About 5% of SAH are misdiagnosed on the first emergency department assessment (Vermeulen). This is partly because 50% of SAH present with no neurologic deficit (Weir).

Dr. Jeff Perry and his team have tried to create a clinical decision tool to rule out SAH for acute headaches (SGEM#48). The Ottawa SAH Tool contains six variables to decide if a CT scan is necessary.

Applying the tool could decrease the miss rate of SAH from about five percent down to almost zero with a slight increase in utilization. However, the tool needs further evaluation in implementation studies before it is ready for “prime time”.

Traditional methods of working up a SAH has been non-contrast CT followed by a lumbar puncture (LP). Dr. David Newman has questioned this dogma on his SMART-EM podcast. He suggested LPs are not always needed after a negative CT scan.

Dr. Newman calculated the number needed to LP to identify one SAH for which an intervention was indicated to be 700, prompting the question “are you part of the ‘700 Club’?” Should any of us be part of the 700 Club?

Clinical Question: In emergency department acute headache patients, how frequently does LP diagnose SAH after unremarkable CT scan?

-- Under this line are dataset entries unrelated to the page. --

-- ==== Sys2Proof/Machine/Cycle.lean ====
section
/-! DEFINITION. The instruction cycle of the engine (rule R110). -/

namespace Sys2Proof.Machine

/-- One cycle while `STATE = Running`: fetch the word at `pc`, decode it, run the instruction, or raise
UnrecognizedOpcode with the word consumed (rules R88, R110, R193). -/
def engineCycle (s : State) : Host.Outcome State Fault Refusal :=
  match nextCell s with
  | .done w s' =>
    match decode w with
    | .ok i => exec i s
    | .error (.unrecognizedOpcode d) => .next (raise .unrecognizedOpcode (some d) s')
  | .raised s' => .next s'
  | .held => .next s
  | .refused r => .refused r

/-- "The engine performs instruction cycles only while `STATE = Running`" (rule R26); in the other states nothing
happens (notes/assumptions/14.md). -/
def engineTurn (s : State) : Host.Outcome State Fault Refusal :=
  match s.run with
  | .running => engineCycle s
  | .ready => .next s
  | .halted => .next s
  | .faulted => .next s

end Sys2Proof.Machine
end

Reference: Sayer et al. An Observational Study of 2248 Patients Presenting with Headache, Suggestive of Subarachnoid Hemorrhage, that Received a Lumbar Puncture Following a Normal CT Head.  Acad Emerg Med Nov 2015

  • Population: Adult patients (2248 total, >17 years old) presenting to one of six urban EDs in the United Kingdom with acute headache suspicious for subarachnoid hemorrhage, who had both a negative CT and a lumbar puncture performed.
  • Intervention: LP to achieve identification of CT-negative SAH patients
  • Comparison: None
  • Outcome: Incidence of positive LP (defined only by spectrophometric detection of bilirubin, not by any CSF RBC count) and proportion with cerebral aneurysm identified

Authors Conclusions: In patients presenting to the emergency department with acute, non-traumatic severe headache, LP to diagnose or exclude SAH after negative head CT has a very low diagnostic yield, due to low prevalence of the disease and uninterpretable or inconclusive samples. A clinical decision rule may improve diagnostic yield by selecting patients requiring further evaluation with LP following non-diagnostic or normal non-contrast CT brain imaging.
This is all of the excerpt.